What you should do: Everything from the line containing "groups : ∀ n, n" through the last line of the records must be returned verbatim, and nothing outside that range.

== Dataset ==

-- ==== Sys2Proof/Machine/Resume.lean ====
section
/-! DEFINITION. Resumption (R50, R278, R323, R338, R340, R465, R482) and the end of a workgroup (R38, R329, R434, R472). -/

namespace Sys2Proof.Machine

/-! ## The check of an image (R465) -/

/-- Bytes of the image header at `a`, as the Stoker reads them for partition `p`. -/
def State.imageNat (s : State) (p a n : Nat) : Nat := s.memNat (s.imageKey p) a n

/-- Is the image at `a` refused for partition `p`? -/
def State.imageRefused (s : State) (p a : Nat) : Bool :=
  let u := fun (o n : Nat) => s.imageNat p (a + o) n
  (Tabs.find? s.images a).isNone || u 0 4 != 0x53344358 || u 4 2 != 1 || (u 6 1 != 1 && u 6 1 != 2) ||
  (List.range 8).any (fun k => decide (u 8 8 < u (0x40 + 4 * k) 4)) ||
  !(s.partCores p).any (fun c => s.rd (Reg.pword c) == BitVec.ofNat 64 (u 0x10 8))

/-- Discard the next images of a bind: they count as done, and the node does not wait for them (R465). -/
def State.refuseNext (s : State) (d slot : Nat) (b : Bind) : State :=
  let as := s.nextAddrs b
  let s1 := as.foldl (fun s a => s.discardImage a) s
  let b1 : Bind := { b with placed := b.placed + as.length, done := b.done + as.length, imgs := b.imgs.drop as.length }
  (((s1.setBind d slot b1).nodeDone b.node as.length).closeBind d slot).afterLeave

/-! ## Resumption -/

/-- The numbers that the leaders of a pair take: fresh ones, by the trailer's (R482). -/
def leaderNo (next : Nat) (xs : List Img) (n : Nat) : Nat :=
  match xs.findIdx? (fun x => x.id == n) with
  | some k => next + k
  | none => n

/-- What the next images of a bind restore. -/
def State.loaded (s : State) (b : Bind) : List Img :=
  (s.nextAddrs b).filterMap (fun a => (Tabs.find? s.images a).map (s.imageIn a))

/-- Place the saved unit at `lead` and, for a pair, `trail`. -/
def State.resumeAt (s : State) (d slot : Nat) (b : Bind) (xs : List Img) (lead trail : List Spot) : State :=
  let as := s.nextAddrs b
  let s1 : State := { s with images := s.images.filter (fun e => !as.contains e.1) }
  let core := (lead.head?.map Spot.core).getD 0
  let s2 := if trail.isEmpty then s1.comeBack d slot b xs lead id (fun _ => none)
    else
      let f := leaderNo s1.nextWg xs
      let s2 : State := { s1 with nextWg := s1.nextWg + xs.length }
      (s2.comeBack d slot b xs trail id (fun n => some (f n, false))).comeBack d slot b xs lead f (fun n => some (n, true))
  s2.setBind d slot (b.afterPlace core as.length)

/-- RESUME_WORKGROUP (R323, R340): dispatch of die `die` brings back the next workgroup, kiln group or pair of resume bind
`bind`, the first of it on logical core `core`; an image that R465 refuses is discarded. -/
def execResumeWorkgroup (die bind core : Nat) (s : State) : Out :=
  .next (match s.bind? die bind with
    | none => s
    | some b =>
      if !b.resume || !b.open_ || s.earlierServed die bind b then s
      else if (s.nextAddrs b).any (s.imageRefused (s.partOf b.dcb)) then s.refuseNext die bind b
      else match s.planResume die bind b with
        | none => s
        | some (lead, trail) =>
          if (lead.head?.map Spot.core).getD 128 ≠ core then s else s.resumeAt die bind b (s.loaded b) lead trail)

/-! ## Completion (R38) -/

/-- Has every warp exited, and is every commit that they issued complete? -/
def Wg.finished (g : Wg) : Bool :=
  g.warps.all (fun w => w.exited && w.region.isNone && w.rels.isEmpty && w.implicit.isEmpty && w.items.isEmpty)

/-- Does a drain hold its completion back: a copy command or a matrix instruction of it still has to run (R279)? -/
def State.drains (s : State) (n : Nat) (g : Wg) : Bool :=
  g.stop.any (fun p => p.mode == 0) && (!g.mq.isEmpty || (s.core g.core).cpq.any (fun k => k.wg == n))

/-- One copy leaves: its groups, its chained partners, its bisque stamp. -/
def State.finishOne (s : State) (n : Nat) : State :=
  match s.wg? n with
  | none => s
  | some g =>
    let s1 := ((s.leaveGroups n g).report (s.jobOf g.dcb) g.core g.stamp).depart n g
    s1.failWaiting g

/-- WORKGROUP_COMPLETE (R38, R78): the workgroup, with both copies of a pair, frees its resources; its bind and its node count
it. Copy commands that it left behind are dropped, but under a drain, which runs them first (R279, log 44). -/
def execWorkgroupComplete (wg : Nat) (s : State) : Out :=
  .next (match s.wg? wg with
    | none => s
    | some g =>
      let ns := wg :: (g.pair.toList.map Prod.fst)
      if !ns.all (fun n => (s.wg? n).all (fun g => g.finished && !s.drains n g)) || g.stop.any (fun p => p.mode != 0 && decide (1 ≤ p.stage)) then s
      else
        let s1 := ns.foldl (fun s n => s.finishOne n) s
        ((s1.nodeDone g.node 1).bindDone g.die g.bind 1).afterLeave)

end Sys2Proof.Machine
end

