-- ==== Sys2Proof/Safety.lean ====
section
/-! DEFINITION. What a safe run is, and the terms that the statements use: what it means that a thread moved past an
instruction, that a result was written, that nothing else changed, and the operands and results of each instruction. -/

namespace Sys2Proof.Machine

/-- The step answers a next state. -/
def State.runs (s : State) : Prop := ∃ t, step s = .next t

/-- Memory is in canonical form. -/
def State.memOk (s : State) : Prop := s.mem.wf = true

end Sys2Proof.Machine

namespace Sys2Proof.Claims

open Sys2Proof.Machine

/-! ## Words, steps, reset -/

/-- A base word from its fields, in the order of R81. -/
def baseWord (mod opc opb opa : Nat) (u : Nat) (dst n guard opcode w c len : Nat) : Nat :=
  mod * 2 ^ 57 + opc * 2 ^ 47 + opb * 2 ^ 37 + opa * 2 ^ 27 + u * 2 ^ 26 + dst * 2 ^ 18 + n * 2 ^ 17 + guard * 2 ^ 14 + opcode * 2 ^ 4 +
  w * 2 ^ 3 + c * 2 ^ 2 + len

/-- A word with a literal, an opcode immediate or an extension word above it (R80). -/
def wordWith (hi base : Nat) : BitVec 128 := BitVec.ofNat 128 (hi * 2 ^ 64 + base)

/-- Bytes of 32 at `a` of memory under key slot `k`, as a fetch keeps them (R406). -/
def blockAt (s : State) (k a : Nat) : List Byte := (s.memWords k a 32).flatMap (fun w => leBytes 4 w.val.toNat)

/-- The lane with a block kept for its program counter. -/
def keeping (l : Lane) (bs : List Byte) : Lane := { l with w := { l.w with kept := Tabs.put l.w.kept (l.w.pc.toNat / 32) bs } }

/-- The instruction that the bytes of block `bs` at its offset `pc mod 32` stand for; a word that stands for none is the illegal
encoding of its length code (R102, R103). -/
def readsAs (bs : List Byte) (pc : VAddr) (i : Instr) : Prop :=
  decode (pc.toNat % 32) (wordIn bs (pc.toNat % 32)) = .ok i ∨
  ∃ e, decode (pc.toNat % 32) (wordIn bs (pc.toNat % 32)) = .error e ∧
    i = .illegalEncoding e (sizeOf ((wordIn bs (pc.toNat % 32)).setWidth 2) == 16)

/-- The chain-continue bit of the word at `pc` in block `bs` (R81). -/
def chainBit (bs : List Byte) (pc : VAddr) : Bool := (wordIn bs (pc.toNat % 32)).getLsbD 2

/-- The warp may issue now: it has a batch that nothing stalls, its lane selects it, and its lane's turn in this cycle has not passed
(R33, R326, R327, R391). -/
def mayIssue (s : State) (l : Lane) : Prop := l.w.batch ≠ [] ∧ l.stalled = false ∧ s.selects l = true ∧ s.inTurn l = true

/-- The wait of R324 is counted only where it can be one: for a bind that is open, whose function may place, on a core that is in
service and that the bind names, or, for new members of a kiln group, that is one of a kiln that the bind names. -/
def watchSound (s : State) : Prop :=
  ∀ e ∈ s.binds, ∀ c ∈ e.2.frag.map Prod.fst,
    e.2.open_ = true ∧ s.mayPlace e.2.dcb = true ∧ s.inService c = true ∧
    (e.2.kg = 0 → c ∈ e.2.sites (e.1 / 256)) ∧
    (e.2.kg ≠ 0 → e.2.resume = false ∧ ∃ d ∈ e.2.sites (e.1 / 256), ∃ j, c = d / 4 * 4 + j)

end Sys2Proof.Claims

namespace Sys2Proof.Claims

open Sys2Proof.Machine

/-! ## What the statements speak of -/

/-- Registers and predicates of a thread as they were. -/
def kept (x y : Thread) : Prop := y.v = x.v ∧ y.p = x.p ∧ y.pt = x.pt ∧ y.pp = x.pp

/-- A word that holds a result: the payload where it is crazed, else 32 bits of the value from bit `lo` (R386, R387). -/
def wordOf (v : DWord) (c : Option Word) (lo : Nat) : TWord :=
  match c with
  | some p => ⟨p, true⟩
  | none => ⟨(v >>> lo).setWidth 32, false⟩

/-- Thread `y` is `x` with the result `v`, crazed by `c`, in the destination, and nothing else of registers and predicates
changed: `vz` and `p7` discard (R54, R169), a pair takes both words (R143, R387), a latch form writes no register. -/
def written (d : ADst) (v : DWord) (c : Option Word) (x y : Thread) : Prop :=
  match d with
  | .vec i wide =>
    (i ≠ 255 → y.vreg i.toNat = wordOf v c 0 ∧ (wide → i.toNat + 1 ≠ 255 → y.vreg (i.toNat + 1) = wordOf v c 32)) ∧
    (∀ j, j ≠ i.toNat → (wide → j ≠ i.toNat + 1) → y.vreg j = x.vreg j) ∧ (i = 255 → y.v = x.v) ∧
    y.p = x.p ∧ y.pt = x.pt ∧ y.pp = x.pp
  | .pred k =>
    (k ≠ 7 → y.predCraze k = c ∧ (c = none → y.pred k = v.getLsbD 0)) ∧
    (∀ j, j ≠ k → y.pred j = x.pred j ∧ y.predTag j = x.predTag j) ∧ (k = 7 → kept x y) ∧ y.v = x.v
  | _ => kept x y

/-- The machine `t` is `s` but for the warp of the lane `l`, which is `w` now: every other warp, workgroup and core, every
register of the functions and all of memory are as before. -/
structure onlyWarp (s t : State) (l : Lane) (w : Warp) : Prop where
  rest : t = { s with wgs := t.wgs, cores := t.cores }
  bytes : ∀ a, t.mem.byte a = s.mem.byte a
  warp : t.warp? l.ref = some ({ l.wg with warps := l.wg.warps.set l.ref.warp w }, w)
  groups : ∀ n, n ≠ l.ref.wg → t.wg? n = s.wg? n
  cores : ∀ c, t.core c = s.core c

===

Your solution:
  groups : ∀ n, n ≠ l.ref.wg → t.wg? n = s.wg? n
  cores : ∀ c, t.core c = s.core c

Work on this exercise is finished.